Still on the driver side of the bus, I kneel by the front tire – years of training to look down. No puncture, just skid marks. Pulling off my hood, I straighten myself and scan the line of windows, now almost eye-level as the bus settles further into the ditch. There must be people on board already: the driver of course, and by this time five or six passengers. But more steam has leaked into the cabin and now it's hard to see inside. As I lean in for a closer look, a palm thwacks flat on the inside of the glass. It slides down then disappears, leaving behind streaks of red.
I circle around the back of the bus onto the road. The only way in is from the front right, where the wheel is almost half a meter off the ground. I rest my bag under it, take a deep breath and climb on.

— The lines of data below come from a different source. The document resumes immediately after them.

@[simp] theorem cancelReshape_outside {ps : List Part} (s : State) (k : Nat) (h_ledger : .ledger ∈ ps) (h_vols : .vols ∈ ps) (h_plans : .plans ∈ ps) (h_works : .works ∈ ps) (h_holds : .holds ∈ ps) (h_drives : .drives ∈ ps) (h_gov : .gov ∈ ps) (h_degrade : .degrade ∈ ps) (h_reshapes : .reshapes ∈ ps) (h_cmds : .cmds ∈ ps) (h_ints : .ints ∈ ps) (h_link : .link ∈ ps) (h_daybook : .daybook ∈ ps) (h_hostMem : .hostMem ∈ ps) :
    (cancelReshape s k).outside ps = s.outside ps := by
  unfold cancelReshape
  repeat' first
    | (simp [h_ledger, h_vols, h_plans, h_works, h_holds, h_drives, h_gov, h_degrade, h_reshapes, h_cmds, h_ints, h_link, h_daybook, h_hostMem]; done)
    | (rw [outside_foldl])
    | (intro _)
    | simp [h_ledger, h_vols, h_plans, h_works, h_holds, h_drives, h_gov, h_degrade, h_reshapes, h_cmds, h_ints, h_link, h_daybook, h_hostMem]
    | split

@[simp] theorem switchVolume_outside {ps : List Part} (s : State) (k : Nat) (h_ledger : .ledger ∈ ps) (h_vols : .vols ∈ ps) (h_bands : .bands ∈ ps) (h_gov : .gov ∈ ps) (h_reshapes : .reshapes ∈ ps) (h_ints : .ints ∈ ps) (h_link : .link ∈ ps) (h_chain : .chain ∈ ps) (h_hostMem : .hostMem ∈ ps) :
    (switchVolume s k).outside ps = s.outside ps := by
  unfold switchVolume
  repeat' first
    | (simp [h_ledger, h_vols, h_bands, h_gov, h_reshapes, h_ints, h_link, h_chain, h_hostMem]; done)
    | (rw [outside_foldl])
    | (intro _)
    | simp [h_ledger, h_vols, h_bands, h_gov, h_reshapes, h_ints, h_link, h_chain, h_hostMem]
    | split
  all_goals
    have e := congrArg (fun p => State.outside ps p.1) ‹_ = (_, _)›
    simp [h_ledger, h_vols, h_bands, h_gov, h_reshapes, h_ints, h_link, h_chain, h_hostMem] at e
    simp [h_ledger, h_vols, h_bands, h_gov, h_reshapes, h_ints, h_link, h_chain, h_hostMem, e]

@[simp] theorem nextRegion_outside {ps : List Part} (s : State) (k : Nat) (h_reshapes : .reshapes ∈ ps) :
    (nextRegion s k).outside ps = s.outside ps := by
  unfold nextRegion
  repeat' first
    | (simp [h_reshapes]; done)
    | (rw [outside_foldl])
    | (intro _)
    | simp [h_reshapes]
    | split

@[simp] theorem freeSlot_outside {ps : List Part} (s : State) (k : Nat) (h_vols : .vols ∈ ps) (h_bands : .bands ∈ ps) (h_reshapes : .reshapes ∈ ps) (h_ints : .ints ∈ ps) (h_link : .link ∈ ps) (h_registry : .registry ∈ ps) (h_hostMem : .hostMem ∈ ps) :
    (freeSlot s k).outside ps = s.outside ps := by
  unfold freeSlot
  repeat' first
    | (simp [h_vols, h_bands, h_reshapes, h_ints, h_link, h_registry, h_hostMem]; done)
    | (rw [outside_foldl])
    | (intro _)
    | simp [h_vols, h_bands, h_reshapes, h_ints, h_link, h_registry, h_hostMem]
    | split

@[simp] theorem drainEnd_outside {ps : List Part} (s : State) (k : Nat) (h_ledger : .ledger ∈ ps) (h_vols : .vols ∈ ps) (h_bands : .bands ∈ ps) (h_reshapes : .reshapes ∈ ps) (h_ints : .ints ∈ ps) (h_link : .link ∈ ps) (h_registry : .registry ∈ ps) (h_hostMem : .hostMem ∈ ps) :
    (drainEnd s k).outside ps = s.outside ps := by
  unfold drainEnd
  repeat' first
    | (simp [h_ledger, h_vols, h_bands, h_reshapes, h_ints, h_link, h_registry, h_hostMem]; done)
    | (rw [outside_foldl])
    | (intro _)
    | simp [h_ledger, h_vols, h_bands, h_reshapes, h_ints, h_link, h_registry, h_hostMem]
    | split

@[simp] theorem slotBoundary_outside {ps : List Part} (s : State) (k : Nat) (h_ledger : .ledger ∈ ps) (h_vols : .vols ∈ ps) (h_bands : .bands ∈ ps) (h_plans : .plans ∈ ps) (h_works : .works ∈ ps) (h_holds : .holds ∈ ps) (h_drives : .drives ∈ ps) (h_gov : .gov ∈ ps) (h_degrade : .degrade ∈ ps) (h_reshapes : .reshapes ∈ ps) (h_cmds : .cmds ∈ ps) (h_ints : .ints ∈ ps) (h_link : .link ∈ ps) (h_chain : .chain ∈ ps) (h_daybook : .daybook ∈ ps) (h_registry : .registry ∈ ps) (h_hostMem : .hostMem ∈ ps) :
    (slotBoundary s k).outside ps = s.outside ps := by
  unfold slotBoundary
  repeat' first
    | (simp [h_ledger, h_vols, h_bands, h_plans, h_works, h_holds, h_drives, h_gov, h_degrade, h_reshapes, h_cmds, h_ints, h_link, h_chain, h_daybook, h_registry, h_hostMem]; done)
    | (rw [outside_foldl])
    | (intro _)
    | simp [h_ledger, h_vols, h_bands, h_plans, h_works, h_holds, h_drives, h_gov, h_degrade, h_reshapes, h_cmds, h_ints, h_link, h_chain, h_daybook, h_registry, h_hostMem]
    | split

@[simp] theorem reshapeBoundary_outside {ps : List Part} (s : State) (h_ledger : .ledger ∈ ps) (h_vols : .vols ∈ ps) (h_bands : .bands ∈ ps) (h_plans : .plans ∈ ps) (h_works : .works ∈ ps) (h_holds : .holds ∈ ps) (h_drives : .drives ∈ ps) (h_gov : .gov ∈ ps) (h_degrade : .degrade ∈ ps) (h_reshapes : .reshapes ∈ ps) (h_cmds : .cmds ∈ ps) (h_ints : .ints ∈ ps) (h_link : .link ∈ ps) (h_chain : .chain ∈ ps) (h_daybook : .daybook ∈ ps) (h_registry : .registry ∈ ps) (h_hostMem : .hostMem ∈ ps) :
    (reshapeBoundary s).outside ps = s.outside ps := by
  unfold reshapeBoundary
  repeat' first
    | (simp [h_ledger, h_vols, h_bands, h_plans, h_works, h_holds, h_drives, h_gov, h_degrade, h_reshapes, h_cmds, h_ints, h_link, h_chain, h_daybook, h_registry, h_hostMem]; done)
    | (rw [outside_foldl])
    | (intro _)
    | simp [h_ledger, h_vols, h_bands, h_plans, h_works, h_holds, h_drives, h_gov, h_degrade, h_reshapes, h_cmds, h_ints, h_link, h_chain, h_daybook, h_registry, h_hostMem]
    | split

@[simp] theorem modSlot_outside {ps : List Part} (s : State) (x : Nat) (f : TellerSlot → TellerSlot) (h_tellers : .tellers ∈ ps) :
    (modSlot s x f).outside ps = s.outside ps := by
  unfold modSlot
  repeat' first
    | (simp [h_tellers]; done)
    | (rw [outside_foldl])
    | (intro _)
    | simp [h_tellers]
    | split

@[simp] theorem setTeller_outside {ps : List Part} (s : State) (p : Nat) (st : Nat) (f : Teller → Teller) (h_tellers : .tellers ∈ ps) :
    (setTeller s p st f).outside ps = s.outside ps := by
  unfold setTeller
  repeat' first
    | (simp [h_tellers]; done)
    | (rw [outside_foldl])
    | (intro _)
    | simp [h_tellers]
    | split

@[simp] theorem modBranch_outside {ps : List Part} (s : State) (b : Nat) (f : Branch → Branch) (h_tellers : .tellers ∈ ps) :
    (modBranch s b f).outside ps = s.outside ps := by
  unfold modBranch
  repeat' first
    | (simp [h_tellers]; done)
    | (rw [outside_foldl])
    | (intro _)
    | simp [h_tellers]
    | split

@[simp] theorem touchBranch_outside {ps : List Part} (s : State) (b : Nat) (h_tellers : .tellers ∈ ps) :
    (touchBranch s b).outside ps = s.outside ps := by
  unfold touchBranch
  repeat' first
    | (simp [h_tellers]; done)
    | (rw [outside_foldl])
    | (intro _)
    | simp [h_tellers]
    | split

@[simp] theorem wakeBranch_outside {ps : List Part} (s : State) (b : Nat) (h_tellers : .tellers ∈ ps) :
    (wakeBranch s b).outside ps = s.outside ps := by
  unfold wakeBranch
  repeat' first
    | (simp [h_tellers]; done)
    | (rw [outside_foldl])
    | (intro _)
    | simp [h_tellers]
    | split

@[simp] theorem pushPosting_outside {ps : List Part} (s : State) (p : Posting) (h_tellers : .tellers ∈ ps) :
    (pushPosting s p).outside ps = s.outside ps := by
  unfold pushPosting
  repeat' first
    | (simp [h_tellers]; done)
    | (rw [outside_foldl])
    | (intro _)
    | simp [h_tellers]
    | split

@[simp] theorem drainProducer_outside {ps : List Part} (s : State) (h_tellers : .tellers ∈ ps) :
    (drainProducer s).outside ps = s.outside ps := by
  unfold drainProducer
  repeat' first
    | (simp [h_tellers]; done)
    | (rw [outside_foldl])
    | (intro _)
    | simp [h_tellers]
    | split

@[simp] theorem restage_outside {ps : List Part} (s : State) (id : Nat) (h_works : .works ∈ ps) (h_drives : .drives ∈ ps) (h_gov : .gov ∈ ps) (h_degrade : .degrade ∈ ps) (h_tellers : .tellers ∈ ps) (h_daybook : .daybook ∈ ps) :
    (restage s id).outside ps = s.outside ps := by
  unfold restage
  repeat' first
    | (simp [h_works, h_drives, h_gov, h_degrade, h_tellers, h_daybook]; done)
    | (rw [outside_foldl])
    | (intro _)
    | simp [h_works, h_drives, h_gov, h_degrade, h_tellers, h_daybook]
    | split

@[simp] theorem replan_outside {ps : List Part} (s : State) (id : Nat) (h_plans : .plans ∈ ps) (h_works : .works ∈ ps) (h_holds : .holds ∈ ps) (h_drives : .drives ∈ ps) (h_gov : .gov ∈ ps) (h_degrade : .degrade ∈ ps) (h_tellers : .tellers ∈ ps) (h_daybook : .daybook ∈ ps) :
    (replan s id).outside ps = s.outside ps := by
  unfold replan
  repeat' first
    | (simp [h_plans, h_works, h_holds, h_drives, h_gov, h_degrade, h_tellers, h_daybook]; done)
    | (rw [outside_foldl])
    | (intro _)
    | simp [h_plans, h_works, h_holds, h_drives, h_gov, h_degrade, h_tellers, h_daybook]
    | split

@[simp] theorem writeDescriptor_outside {ps : List Part} (s : State) (p : Posting) (h_scratch : .scratch ∈ ps) :
    (writeDescriptor s p).outside ps = s.outside ps := by
  unfold writeDescriptor
  repeat' first
    | (simp [h_scratch]; done)
    | (rw [outside_foldl])
    | (intro _)
    | simp [h_scratch]
    | split

@[simp] theorem postingPush_outside {ps : List Part} (s : State) (p : Posting) (h_plans : .plans ∈ ps) (h_works : .works ∈ ps) (h_holds : .holds ∈ ps) (h_drives : .drives ∈ ps) (h_gov : .gov ∈ ps) (h_degrade : .degrade ∈ ps) (h_tellers : .tellers ∈ ps) (h_scratch : .scratch ∈ ps) (h_daybook : .daybook ∈ ps) :
    (postingPush s p).outside ps = s.outside ps := by
  unfold postingPush
  repeat' first
    | (simp [h_plans, h_works, h_holds, h_drives, h_gov, h_degrade, h_tellers, h_scratch, h_daybook]; done)
    | (rw [outside_foldl])
    | (intro _)
    | simp [h_plans, h_works, h_holds, h_drives, h_gov, h_degrade, h_tellers, h_scratch, h_daybook]
    | split

@[simp] theorem placeReissue_outside {ps : List Part} (s : State) (p : Posting) (behind : Option Posting) (h_tellers : .tellers ∈ ps) :
    (placeReissue s p behind).outside ps = s.outside ps := by
  unfold placeReissue
  repeat' first
    | (simp [h_tellers]; done)
    | (rw [outside_foldl])
    | (intro _)
    | simp [h_tellers]
    | split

My eyes take a few seconds to adjust to the dim interior. But even then, it's hard to see with all the steam. I waft at it and lift my hood back on, then cup my palm over my mouth and step forward. A faint moan fills the space like a trapped animal, and the driver lies slumped over his steering wheel with an eerie finality. Drenched in blood. He is – I struggle to find the right word – dead.
I trudge forward, as puddled rainwater splashes against my ankles and the steam thickens around me. I slice my palm through the opaque air, but it makes no difference. Then a second body materializes into view: a woman around thirty, knees hitched up, her pelvis contorted in a grotesque fetal position along a seat soaked with blood. The steam takes some of the edge off the sight, but my throat fills with a dull, ferrous taste.
The liquid at my feet is too heavy to be rainwater. It’s glutinous pools of red, lots of it, all over the floor. The moan rises towards me and I squeeze my way deeper into the bus, tripping over another body, its chest wide open. Then something squishes and cracks under my foot: the hand of a young man at the foot of another seat. Dead. The iron taste spreads through my mouth, bitter and bile-like. That’s three bodies now, all barely silhouettes. But the moan from the back belongs to someone alive. I make my way towards it, past more dead: four, then five.
I get to the rear of the bus and find a hefty man, thick mustache, dark suit, healthy until just a few minutes ago. An elegant black briefcase dangles from his lifeless fingers. The voice isn’t his. Then I turn to his right and find the moaner, bloody and trembling.
“Where is she?” he says and scratches at the window. I slide my arm under his and pull him up; he weighs close to nothing, limp as a withered leaf. Careful not to trip again, I wrap him around my back, drag him to the front of the bus, and step off. As I sit him down on the ground his head comes to a rest against the elevated front wheel. I wipe the grime off his cheek, then cup a handful of rain and wash his face.
Then I realize it’s the young man. He of the bicycle and the silly walk.
“Look at me!” I yell over the thunder and into his stupor, shaking him by his shirt, translucent with rain and caked with a mixture of dry blood, sweat, and mud. My knuckles scrape against his torn flesh, but his face shows no pain. What seems like an eternity earlier, my Volvo had spared his life. But now death has caught up with him, playfully teasing his eyes.
If he recognizes me, it doesn’t register through his delirium. “Where is she?” he says, barely a murmur.
“Forget her,” I say, smoothing his hair. “It’s only you and me.”
“The cat.”
“Your cat’s fine. I’ll take care of you. You’ll be fine too,” I lie.
“Feed the cat.” He exhales, then silence.